Arriving at the Arctic Circle
The Arctic Circle passes eight countries, including Canada, and you can visit it on the Dempster in the Yukon.
This location is a dichotomy: It’s a small sign and a couple of outhouses—not much there. Conversely, you’re at a very exclusive point on the earth few people visit.
Visitors have tacked up signs and slapped stickers on the actual Arctic Circle marker; the aforementioned outhouses are the unfortunate recipients of graffiti. Yet it’s one of only a handful of Arctic Circle stops on a road anywhere in the world.
And if you’re curious, yes those outhouses are open in the winter. I don’t suggest you take seat—you may get stuck to it.

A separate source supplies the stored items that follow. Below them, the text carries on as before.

/-- The Shuttle: tasks, engines, variable memory (bank × 32768 + address to its word), host-variable mailboxes (VAR_ID to the edge from
which a freeze takes the value, and the value), the stamp of a debug halt, and the words that an exchange copied. -/
structure ShuX where
  tasks : Tab TaskX := []
  engs : Tab ShuEngX := []
  vars : Tab Nat := []
  hbox : Tab (Nat × Nat) := []
  haltAt : Nat := 0
  /-- Timers whose M_LAST is taken again at their first call (R246), as bank × 32768 + address. -/
  retake : List Nat := []
  deriving DecidableEq, Repr


/-! ## Hanks (chapter 10) -/

/-- A staged set (R260): the step it enters or the END marker, and the loop counter change that its commit makes (step and new
count). -/
structure StagedSet where
  step : Nat := 0
  ends : Bool := false
  loop : Option (Nat × Nat) := none
  deriving DecidableEq, Repr

/-- A hank: request mailboxes with the edge from which a beat takes them, staged sets, loop counters by step, what its sequencer
is to stage (bit 0 NEXT, bit 1 BRANCH, bit 2 HOLD) and since which edge, a deferred end (1 normal, 2 fault branch), the step that
RESUME names or a START's first step, the running recipe and step, and the edge of its last boundary, plus one. `newVer`: the
recipe comes from the new image during an exchange (R52); `running`: the step that ran when the hold began. -/
structure HankX where
  boxH : Option (Nat × HankReq) := none
  boxS : Option (Nat × HankReq) := none
  next : Option StagedSet := none
  branch : Option StagedSet := none
  hold : Option StagedSet := none
  loops : Tab Nat := []
  need : Nat := 0
  needEdge : Nat := 0
  deferred : Nat := 0
  aim : Nat := 0
  running : Nat := 0
  newVer : Bool := false
  recipe : Option Nat := none
  step : Option Nat := none
  lastEdge : Nat := 0
  /-- Edge of the last staging, plus one, with NEXT, BRANCH and HOLD as they stood before it (R17). -/
  stagedEdge : Nat := 0
  before : Option StagedSet × Option StagedSet × Option StagedSet := (none, none, none)
  /-- A standby: stamps of its own beats since the last mirrored end of a cycle (R270). -/
  beats : List Nat := []
  deriving DecidableEq, Repr

/-! ## Weft (chapter 11) -/

/-- A valid frame that waits for its delivery edge (R288): slot, channel, cycle, deviation in tenths of a sixteenth, and the frame. -/
structure WeftRx where
  slot : Nat
  chan : Nat
  cycle : Nat
  dev : Int
  frame : WeftFrame
  deriving DecidableEq, Repr

/-- What a slot delivered last (R290, R291): the next cycle to deliver, whether its last delivery was a DATA frame, any valid frame
yet, the TYPE, the words, PAIR_EPOCH and stamp of the last valid frame, and the cycles without one. -/
structure WeftGot where
  next : Nat := 0
  data : Bool := false
  valid : Bool := false
  ever : Bool := false
  typ : Nat := 0
  words : List Nat := []
  epoch : Nat := 0
  stamp : Nat := 0
  missed : Nat := 0
  deriving DecidableEq, Repr

/-- An assembled frame of an owned slot (R287): its cycle plus one, TYPE, whether it is sent at all, whether it is sent already, the transmit words that
stand, those that the frame carries, and its epoch. -/
structure WeftAsm where
  cycle1 : Nat := 0
  typ : Nat := 0
  sends : Bool := false
  sent : Bool := false
  /-- A NULL frame because a FRESH word was missing at the close (R284). -/
  unready : Bool := false
  words : List Nat := []
  carried : List Nat := []
  epoch : Nat := 0
  deriving DecidableEq, Repr

/-- The Weft controller and the heddle (R280 to R302): the present cycle with its start, the edges of the listen timer and the echo deadline
(plus one, 0 for none), the loom setting with its step, the steering of R292, what the cycle has seen, receptions and assemblies,
TAKEOVER words that wait, the heddle's reference mark, its last cold-start span and its open span. -/
structure WeftX where
  timed : Bool := false
  start : Nat := 0
  n : Nat := 0
  listenUntil : Nat := 0
  echoBy : Nat := 0
  /-- A SYNC frame of another node in SYNC was received in COLDSTART (R297). -/
  heard : Bool := false
  /-- Cycles since ALONE was set. -/
  aloneN : Nat := 0
  /-- Complete cycles in a row without a sync frame outside SYNC_LIMIT; this cycle has one; this cycle began in INTEGRATING. -/
  good : Nat := 0
  bad : Bool := false
  whole : Bool := false
  /-- SYNC has been entered in this start; a reintegration, with the stamp of the loss; the controller stays silent (R301). -/
  settled : Bool := false
  reint : Bool := false
  lostAt : Nat := 0
  dead : Bool := false
  step : Int := 0
  drift : Rat := 0
  rate : Rat := 0
  miss : Nat := 0
  ownMiss : Nat := 0
  ownSeen : Bool := false
  /-- Channels with a valid frame in this cycle, one bit each, and cycles without one by channel. -/
  chanSeen : Nat := 0
  chanMiss : Tab Nat := []
  /-- Deviations of the sync frames since the last cycle end, by slot × 2 + channel, in tenths of a sixteenth. -/
  devs : Tab Int := []
  rx : List WeftRx := []
  got : Tab WeftGot := []
  /-- Assemblies by slot × 2 + parity of the cycle. -/
  asm : Tab WeftAsm := []
  takeover : List Nat := []
  /-- The heddle's last mark (slot and edge), whether it was accepted, the last cold-start span's edge plus one, and the open span: slot,
  first and last edge plus one. -/
  mark : Option (Nat × Nat) := none
  markOk : Bool := false
  coldAt : Nat := 0
  span : Option (Nat × Nat × Nat) := none
  /-- The edge of the last GDCLK loss (R295). -/
  gdclkAt : Nat := 0
  /-- The frame that the controller last put on the line: the edge of its action point, and its code groups (R278). -/
  air : Option (Nat × List Nat) := none
  deriving DecidableEq, Repr

/-! ## Ethernet (chapter 12) -/

/-- A frame in an egress queue (R312): its queue, the frame, the stream whose packet it is (plus one), and for a forwarded frame the
ingress port (plus one) and stamp (R320). `ptp` marks the unit's own event messages: 1 Sync, 2 Pdelay_Resp (with the request's receive
stamp in `inStamp`), 3 Delay_Req, 4 Pdelay_Req. -/
structure EthTx where
  q : Nat := 0
  frame : EthFrame := {}
  stream : Nat := 0
  inPort : Nat := 0
  inStamp : Nat := 0
  ptp : Nat := 0
  deriving DecidableEq, Repr

/-- A session (R324, R325): the SEQ of its OPEN and of the last request processed, the stored response, the edge of the last request,
KEEPALIVE in seconds, and a request that waits for its thread to leave HELD. -/
structure SessX where
  openSeq : Nat := 0
  last : Nat := 0
  reply : List Nat := []
  edge : Nat := 0
  keep : Nat := 0
  held : Option Instr := none
  deriving DecidableEq, Repr

/-- The switch: egress queues by port, oldest first, and the address table: MAC to port and the edge of the last frame. -/
structure EthX where
  queues : Tab (List EthTx) := []
  table : Tab (Nat × Nat) := []
  /-- Sessions by slot, and the sessions opened so far. -/
  sess : Tab SessX := []
  opened : Nat := 0
  deriving DecidableEq, Repr

/-- A foreign master (R318): its port identity, what its last Announce says, and the edges of its last Announces, newest first. -/
structure PtpForeign where
  identity : Nat := 0
  portNum : Nat := 0
  data : List Nat := []
  seen : List Nat := []
  deriving DecidableEq, Repr

/-- A peer-delay measurement on a port (R320): the request's number and transmit stamp in ns, the receive stamp of the response, the
times at the peer, corrections, and whether a follow-up is awaited. -/
structure PtpPeer where
  seq : Nat := 0
  t1 : Nat := 0
  t4 : Nat := 0
  t2 : Nat := 0
  corr : Int := 0
  wait : Bool := false
  delay : Rat := 0
  ever : Bool := false
  deriving DecidableEq, Repr

/-- The PTP clock (R317 to R321): servo terms, the term in force (R61), Syncs in a row below LOCK_THRESHOLD and above twice it, the edge of
the last Sync, a two-step Sync that awaits its Follow_Up (number, receive stamp in ns, correction), the last master-to-slave time less
the path delay's share, the last Delay_Req (number, transmit stamp), the mean path delay, own message numbers (Sync, Announce, Delay_Req,
Pdelay_Req), the selected master (plus one in the list of foreign masters), and whether R61 refuses PTP until the next start. -/
structure PtpX where
  integ : Rat := 0
  term : Rat := 0
  applied : Rat := 0
  good : Nat := 0
  bad : Nat := 0
  syncEdge : Nat := 0
  pend : Option (Nat × Nat × Int) := none
  d21 : Option Rat := none
  dreq : Nat × Nat := (0, 0)
  path : Rat := 0
  seqs : List Nat := [0, 0, 0, 0]
  foreign : List PtpForeign := []
  parent : Option (Nat × Nat) := none
  peers : Tab PtpPeer := []
  refused : Bool := false
  epochKnown : Bool := false
  /-- PTP-derived loom time less loom time at the last Sync, in sixteenths (R60). -/
  epoch : Int := 0
  /-- The edge, plus one, of the last own message by kind: Sync, Announce, Delay_Req, Pdelay_Req (R317). -/
  sent : Tab Nat := []
  deriving DecidableEq, Repr


/-! ## CAN FD and loop ports (chapter 13) -/

/-- A received frame in a control queue (R341, R343): its two stamps, the filter pair that decided it, and the frame. -/
structure CanRx where
  sof : Nat := 0
  valid : Nat := 0
  pair : Nat := 0
  frame : CanFrame := {}
  deriving DecidableEq, Repr

/-- A transmit buffer (R346, R347): the loads that still wait, oldest first, each with its edge and its data bytes, and the
consecutive same-identifier collisions. Of several loads the last one stands; an earlier one matters only to an attempt that
began before the later load. -/
structure CanTx where
  loads : List (Nat × List Nat) := []
  consec : Nat := 0
  deriving DecidableEq, Repr

/-- A CAN controller: error counters (R339), control queue, transmit buffers, the edge of its entry to BUS_OFF, and by filter pair the
edge of the last delivery. -/
structure CanX where
  tec : Nat := 0
  rec_ : Nat := 0
  q0 : List CanRx := []
  bufs : Tab CanTx := []
  offEdge : Nat := 0
  lastAt : Tab Nat := []
  deriving DecidableEq, Repr

/-- A loop port: its last conversions, newest first (end and voltage, R350), and its HART master (R354): 0 idle, 1 sending, 2
waiting, 3 silence; the entry, the failed attempts, the edge of the present phase, the edge at which each entry's last request began
(plus one), whether the entry is to be repeated after the silence, and a response that waits for its delivery: stamp, entry, bytes. -/
structure LoopX where
  conv : List (Nat × Int) := []
  phase : Nat := 0
  entry : Nat := 0
  fails : Nat := 0
  edge : Nat := 0
  began : Tab Nat := []
  again : Bool := false
  resp : List (Nat × Nat × List Nat) := []
  /-- The edge of the newest conversion's end, and of the last time that the regulator stood at its limit for 1 ms (R352). -/
  convEdge : Nat := 0
  limEdge : Nat := 0
  deriving DecidableEq, Repr


/-! ## The skein store (chapter 14) -/

/-- A page's label without its CRC (R370): FLAGS bit 0 PARITY page, bit 1 second copy of a mirror, bit 2 written by a power-fail
flush; BLOCK_SEQ, LOGICAL, STAMP and POWER_CYCLE. -/
structure PageLabel where
  skein : Nat := 0
  flags : Nat := 0
  blockSeq : Nat := 0
  logical : Nat := 0
  stamp : Nat := 0
  cycle : Nat := 0
  deriving DecidableEq, Repr

/-- A block: 0 erased, 1 open, 2 full, 3 bad, 4 waiting for its erase; its skein (as in R370, 14 for the power-fail area), pages
programmed, erase and read counts, its allocation number within its skein (R370), and OP_MS at its first page, from which its age counts
(R377). -/
structure BlkX where
  st : Nat := 0
  skein : Nat := 0
  used : Nat := 0
  erases : Nat := 0
  reads : Nat := 0
  seq : Nat := 0
  born : Nat := 0
  deriving DecidableEq, Repr

/-- An operation of the store (R380): class, kind (0 read, 1 program, 2 erase, 3 features), place, skein, queue edge, and what it is
for: 0 nothing more, 1 a HIST page with its logical number, 2 a page of a move, 3 a flush page with its number, 4 a parity page, 5 a page
of another ring with what it is part of (the first SEQ, the capture). A program has its page's label and data (R370). -/
structure StoreOp where
  cls : Nat
  kind : Nat
  die : Nat
  block : Nat
  page : Nat
  skein : Nat
  edge : Nat
  goal : Nat
  arg : Nat
  label : PageLabel := {}
  data : List Nat := []
  deriving DecidableEq, Repr

/-- A page that a thread has handed to the store and that is not yet queued: skein, what it is part of, data. -/
structure StorePage where
  skein : Nat
  arg : Nat
  data : List Nat
  deriving DecidableEq, Repr

/-- A page of a ring other than HIST in the array: logical number and place; a mirrored page has two. -/
structure PlacedPage where
  logical : Nat
  place : Nat
  deriving DecidableEq, Repr

/-- A copy of a block's data under way (R376, R377): both blocks as die × 65536 + block, pages still to be programmed, and whether it
levels wear. -/
structure BlkMove where
  src : Nat
  dst : Nat
  left : Nat
  wear : Bool
  deriving DecidableEq, Repr

/-- A die: the operation it executes and the edge on which that one began, whether it has run past 10 ms, slow operations and failed erases in a row, the times in ms of lost
sectors in the last 24 h, factory and grown bad blocks, and a RESET under way. -/
structure DieX where
  cur : Option StoreOp := none
  began : Nat := 0
  slow : Bool := false
  strikes : Nat := 0
  eraseFails : Nat := 0
  losses : List Nat := []
  factory : Nat := 0
  grown : Nat := 0
  resetting : Bool := false
  deriving DecidableEq, Repr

It’s 204 miles from the Arctic Circle sign to Inuvik, or roughly 5 hours and 15 minutes according to Google Maps, and 7 hours and 35 minutes and almost exactly 300 miles to the Arctic Ocean in Tuktoyaktuk.
Things To Bring
If you opt to venture up the Dempster Highway, I strongly recommend a few things. First, have a full-size spare, an air compressor, and a tire patch kit (and know how to use all three).
Bring an extra fuel can or two, a set of traction boards (just in case), and equip your vehicle with auxiliary lights for low-light/low-visibility situations. We ran Baja Designs Squadrons on our 2026 Honda Passport TrailSport in 2025.

And, just in case, I recommend a satellite device, such as a Garmin inReach device as there won’t be mobile phone service in most places. It could be a lifesaver in an emergency.
Also bring extra food, water, and warm clothes. In the winter, add an insulated water vessel, a properly rated sleeping bag, a camp stove, with proper fuel (when it’s too cold, propane won’t work) and other things that’ll prevent you from potentially, you know, freezing to death.
An Incredible Adventure
Driving the Dempster Highway assures adventure. This road requires concentration and demands respect. Sometimes it tries to kill you. Other times it rewards you with unique beauty. In the snow it’s treacherous at best. In the rain, it’s a muddy mess.

When dry, it can be rough and dusty. But one thing’s for certain—you’ll never forget it. If you’re like us, its allure is magnetic, and you’ll want to return. We’ll be back in September of 2026 as we compete in our fifth Alcan 5000 Rally competition.